One Plus One by JoJo Moyes
The story: Jess is a single mom raising a brilliant, quirky daughter as well as her ex-husband's teenage son. She works hard as a housecleaner/bartender and barely has enough money to feed the kids, much less send her daughter to the exclusive private school that has offered her a nearly full scholarship for her math skills. And then she crosses paths with Ed, a multimillionaire who is about to lose everything. The four of them accidentally embark on a journey to get to the Math Olympiad and end up becoming a family.
Me: This was a fun book. It's a beach read. Nothing terribly amazing, just fun and happy for the most part. Great for summer!
The Nightingale by Kristin Hannah.
The story: French sisters Vianne and Isabelle, daughters raised by an emotionally cold father, have approached life completely differently. Vianne is careful, comfortable in her marriage, but fearful; Isabelle, 10 years younger, is impetuous, rebellious, and reckless. When the Nazis invade France, they must both make impossible choices. Vianne's husband is drafted, and she and her young daughter must survive without food or money—and with a German captain living with them. Isabelle joins the Resistance and risks her life daily to save others.
Me: I loved this epic tale of survival during World War II. Isabelle gets more attention; her choices are flashier and more dramatic. But Vianne is the character I can identify with more: the one who does anything she can to provide for her family, the one who doesn't know how strong she is until she is forced to protect those she loves— the one who sometimes makes bad decisions because she doesn't understand how cruel people can be. I am fascinated with WWII stories, largely because there are so many aspects of the war to explore: soldiers on all sides, families and individuals in all kinds of circumstances, the home front, the Holocaust, the Japanese-American experience, the unsung heroes, post-war, etc. And while I've read similar stories, The Nightingale takes a fresh look at how two small people can make a huge difference in a war that encompassed the whole world. Highly recommended.

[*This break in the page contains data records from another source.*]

-- ==== Sys2Proof/Machine/Ops.lean ====
section
/-! DEFINITION. The shared operations over streams and registers: `MemRead`, `MemWrite` (spec/20_memory.md rules R62,
R63), `raise` and what stands for a return from it (spec/60_exceptions.md rules R236, R239), reset and the start of a
command (spec/10_state.md rules R40, R41). -/

namespace Sys2Proof.Machine

/-- Run the next piece of the pseudocode where the one before ran to its end. -/
def Flow.andThen (f : Flow) (k : State → Flow) : Flow :=
  match f with
  | .on s => k s
  | .raised s => .raised s
  | .stuck r => .stuck r

/-- Go on with a value that was read. -/
def withValue {α : Type} (r : Except Fault α) (k : α → Flow) : Flow :=
  match r with
  | .ok a => k a
  | .error f => .stuck f

/-- A transition ends in a next state, whether it ran to its end or raised (R236: the state at the `raise` stands). -/
def Flow.outcome (f : Flow) : Host.Outcome State Fault Refusal :=
  match f with
  | .on s => .next s
  | .raised s => .next s
  | .stuck r => .fault r

/-- `MemRead(SRC, addr, 1)[0]` (R62): it has no side effect; beyond `SRC_SIZE` it has no meaning. -/
def readByte (s : State) (addr : Nat) : Except Fault Byte :=
  if addr < s.srcSize.toNat then
    match s.src.read addr with
    | some b => .ok b
    | none => .error .sourceNotProvided
  else .error .sourceOutOfRange

/-- `MemRead(SRC, addr, n)`: `n` bytes, lowest offset first (R62, R68). -/
def memRead (s : State) : Nat → Nat → Except Fault (List Byte)
  | _, 0 => .ok []
  | addr, n + 1 =>
    match readByte s addr with
    | .error f => .error f
    | .ok b =>
      match memRead s (addr + 1) n with
      | .error f => .error f
      | .ok bs => .ok (b :: bs)

/-- The bytes land in ascending order and `SNK_SIZE <- max(SNK_SIZE, addr + n)` (R63). -/
def putRun (addr : Nat) (bytes : List Byte) (s : State) : State :=
  { s with
    snk := s.snk.writeRun addr bytes
    snkSize := BitVec.ofNat 64 (max s.snkSize.toNat (addr + bytes.length))
    journal := s.journal ++ cellsFrom addr bytes }

/-- `MemWrite(SNK, addr, n, bytes)` (R63): with `n = 0` it does nothing. -/
def memWrite (addr : Nat) (bytes : List Byte) (s : State) : Flow :=
  match bytes with
  | [] => .on s
  | _ :: _ => if addr + bytes.length < Config.spaceSize then .on (putRun addr bytes s) else .stuck .sinkOutOfSpace

/-- `SNK_POS <- SNK_POS + n` (R30). -/
def advanceSink (n : Nat) (s : State) : State := { s with snkPos := s.snkPos + BitVec.ofNat 64 n }

/-- The next bytes in sequence: `MemWrite(SNK, SNK_POS, n, bytes)`, then `SNK_POS <- SNK_POS + n` (R30). -/
def writeSeq (bytes : List Byte) (s : State) : Flow :=
  (memWrite s.snkPos.toNat bytes s).andThen fun t => .on (advanceSink bytes.length t)

/-- The number of an error in `ERR` (R24, R231 to R233). -/
def ErrorKind.number : ErrorKind → BitVec 8
  | .malformedHeader => 1
  | .invalidCode => 2
  | .codingTableMiss => 3

/-- `raise E`, the one way an error is taken (R236): `ERR` holds the kind, `FAIL <- 1`, `BUSY <- 0`; `PHASE` and `MODE`
keep naming where it happened; nothing else changes and control goes nowhere. There is no return from an error (R239):
what ends the condition is `resetEngine` or `startCommand`. -/
def raise (e : ErrorKind) (s : State) : State := { s with err := e.number, status := s.status.failed }

/-- Every register and register file at its reset value; the instance's parameters, `SRC_SIZE`, the source, the sink's
bytes and the host's coming moves are not touched (R41, R260). -/
def resetEngine (s : State) : State :=
  { State.reset with params := s.params, srcSize := s.srcSize, src := s.src, snk := s.snk, host := s.host }

/-- The start of a command: the engine's own reset, then `MODE` and `BUSY` (R40, R41, R263). -/
def startCommand (mode : Bool) (s : State) : State := setStatus (Status.started mode) (resetEngine s)

end Sys2Proof.Machine
end

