@[simp] theorem advanceSink_params (n : Nat) (s : State) : (advanceSink n s).params = s.params := rfl
@[simp] theorem advanceSink_cmd (n : Nat) (s : State) : (advanceSink n s).cmd = s.cmd := rfl
@[simp] theorem advanceSink_status (n : Nat) (s : State) : (advanceSink n s).status = s.status := rfl
@[simp] theorem advanceSink_err (n : Nat) (s : State) : (advanceSink n s).err = s.err := rfl
@[simp] theorem advanceSink_srcSize (n : Nat) (s : State) : (advanceSink n s).srcSize = s.srcSize := rfl
@[simp] theorem advanceSink_snkSize (n : Nat) (s : State) : (advanceSink n s).snkSize = s.snkSize := rfl
@[simp] theorem advanceSink_pad (n : Nat) (s : State) : (advanceSink n s).pad = s.pad := rfl
@[simp] theorem advanceSink_tlen (n : Nat) (s : State) : (advanceSink n s).tlen = s.tlen := rfl
@[simp] theorem advanceSink_hbits (n : Nat) (s : State) : (advanceSink n s).hbits = s.hbits := rfl
@[simp] theorem advanceSink_payloadOff (n : Nat) (s : State) : (advanceSink n s).payloadOff = s.payloadOff := rfl
@[simp] theorem advanceSink_srcPos (n : Nat) (s : State) : (advanceSink n s).srcPos = s.srcPos := rfl
@[simp] theorem advanceSink_snkPos (n : Nat) (s : State) : (advanceSink n s).snkPos = s.snkPos + BitVec.ofNat 64 n := rfl
@[simp] theorem advanceSink_nleaf (n : Nat) (s : State) : (advanceSink n s).nleaf = s.nleaf := rfl
@[simp] theorem advanceSink_nnodes (n : Nat) (s : State) : (advanceSink n s).nnodes = s.nnodes := rfl
@[simp] theorem advanceSink_root (n : Nat) (s : State) : (advanceSink n s).root = s.root := rfl
@[simp] theorem advanceSink_bitbuf (n : Nat) (s : State) : (advanceSink n s).bitbuf = s.bitbuf := rfl
@[simp] theorem advanceSink_cand (n : Nat) (s : State) : (advanceSink n s).cand = s.cand := rfl
@[simp] theorem advanceSink_freq (n : Nat) (s : State) : (advanceSink n s).freq = s.freq := rfl
@[simp] theorem advanceSink_node (n : Nat) (s : State) : (advanceSink n s).node = s.node := rfl
@[simp] theorem advanceSink_pq (n : Nat) (s : State) : (advanceSink n s).pq = s.pq := rfl
@[simp] theorem advanceSink_code (n : Nat) (s : State) : (advanceSink n s).code = s.code := rfl
@[simp] theorem advanceSink_dec (n : Nat) (s : State) : (advanceSink n s).dec = s.dec := rfl
@[simp] theorem advanceSink_src (n : Nat) (s : State) : (advanceSink n s).src = s.src := rfl
@[simp] theorem advanceSink_snk (n : Nat) (s : State) : (advanceSink n s).snk = s.snk := rfl
@[simp] theorem advanceSink_host (n : Nat) (s : State) : (advanceSink n s).host = s.host := rfl
@[simp] theorem advanceSink_issue (n : Nat) (s : State) : (advanceSink n s).issue = s.issue := rfl
@[simp] theorem advanceSink_drained (n : Nat) (s : State) : (advanceSink n s).drained = s.drained := rfl
@[simp] theorem advanceSink_journal (n : Nat) (s : State) : (advanceSink n s).journal = s.journal := rfl

@[simp] theorem advanceSource_params (n : Nat) (s : State) : (advanceSource n s).params = s.params := rfl
@[simp] theorem advanceSource_cmd (n : Nat) (s : State) : (advanceSource n s).cmd = s.cmd := rfl
@[simp] theorem advanceSource_status (n : Nat) (s : State) : (advanceSource n s).status = s.status := rfl
@[simp] theorem advanceSource_err (n : Nat) (s : State) : (advanceSource n s).err = s.err := rfl
@[simp] theorem advanceSource_srcSize (n : Nat) (s : State) : (advanceSource n s).srcSize = s.srcSize := rfl
@[simp] theorem advanceSource_snkSize (n : Nat) (s : State) : (advanceSource n s).snkSize = s.snkSize := rfl
@[simp] theorem advanceSource_pad (n : Nat) (s : State) : (advanceSource n s).pad = s.pad := rfl
@[simp] theorem advanceSource_tlen (n : Nat) (s : State) : (advanceSource n s).tlen = s.tlen := rfl
@[simp] theorem advanceSource_hbits (n : Nat) (s : State) : (advanceSource n s).hbits = s.hbits := rfl
@[simp] theorem advanceSource_payloadOff (n : Nat) (s : State) : (advanceSource n s).payloadOff = s.payloadOff := rfl
@[simp] theorem advanceSource_srcPos (n : Nat) (s : State) : (advanceSource n s).srcPos = s.srcPos + BitVec.ofNat 64 n := rfl
@[simp] theorem advanceSource_snkPos (n : Nat) (s : State) : (advanceSource n s).snkPos = s.snkPos := rfl
@[simp] theorem advanceSource_nleaf (n : Nat) (s : State) : (advanceSource n s).nleaf = s.nleaf := rfl
@[simp] theorem advanceSource_nnodes (n : Nat) (s : State) : (advanceSource n s).nnodes = s.nnodes := rfl
@[simp] theorem advanceSource_root (n : Nat) (s : State) : (advanceSource n s).root = s.root := rfl
@[simp] theorem advanceSource_bitbuf (n : Nat) (s : State) : (advanceSource n s).bitbuf = s.bitbuf := rfl
@[simp] theorem advanceSource_cand (n : Nat) (s : State) : (advanceSource n s).cand = s.cand := rfl
@[simp] theorem advanceSource_freq (n : Nat) (s : State) : (advanceSource n s).freq = s.freq := rfl
@[simp] theorem advanceSource_node (n : Nat) (s : State) : (advanceSource n s).node = s.node := rfl
@[simp] theorem advanceSource_pq (n : Nat) (s : State) : (advanceSource n s).pq = s.pq := rfl
@[simp] theorem advanceSource_code (n : Nat) (s : State) : (advanceSource n s).code = s.code := rfl
@[simp] theorem advanceSource_dec (n : Nat) (s : State) : (advanceSource n s).dec = s.dec := rfl
@[simp] theorem advanceSource_src (n : Nat) (s : State) : (advanceSource n s).src = s.src := rfl
@[simp] theorem advanceSource_snk (n : Nat) (s : State) : (advanceSource n s).snk = s.snk := rfl
@[simp] theorem advanceSource_host (n : Nat) (s : State) : (advanceSource n s).host = s.host := rfl
@[simp] theorem advanceSource_issue (n : Nat) (s : State) : (advanceSource n s).issue = s.issue := rfl
@[simp] theorem advanceSource_drained (n : Nat) (s : State) : (advanceSource n s).drained = s.drained := rfl
@[simp] theorem advanceSource_journal (n : Nat) (s : State) : (advanceSource n s).journal = s.journal := rfl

World War Z: An Oral History of the Zombie War by Max Brooks.
The story: The Zombie Wars are over—what really happened? This is the history of the Zombie Wars as told by various key players as well as regular people—all survivors of the unthinkable. Around the world, various governments, families, and individuals handled the zombie attacks in different ways. These are their stories of survival, pieced together in interview form.
Me: Meh. I found the interview style of the book to be tedious and confusing. I found myself constantly turning back a page or two, wondering whose POV I was currently reading. I should say that I love zombie movies and shows; I just didn't enjoy the style of this book. I would have loved reading a regular novel chronicling the events, but this left me mostly just feeling meh.
To Kill a Mockingbird by Harper Lee.
Multiple re-read of my favorite novel. With only one exception, this gets the "book of the year" award from my literature class.
Other posts here on TKAM:
• My Favorite Ever.
• Happy 50th to TKAM
Our Town by Thornton Wilder.
Re-read of a wonderful play. My high school students absolutely loved this play! Although it's a portrayal of small-town life in the early 1900s, my kids found it to be both universal and contemporary. Highly recommended reading, even if you've seen the play.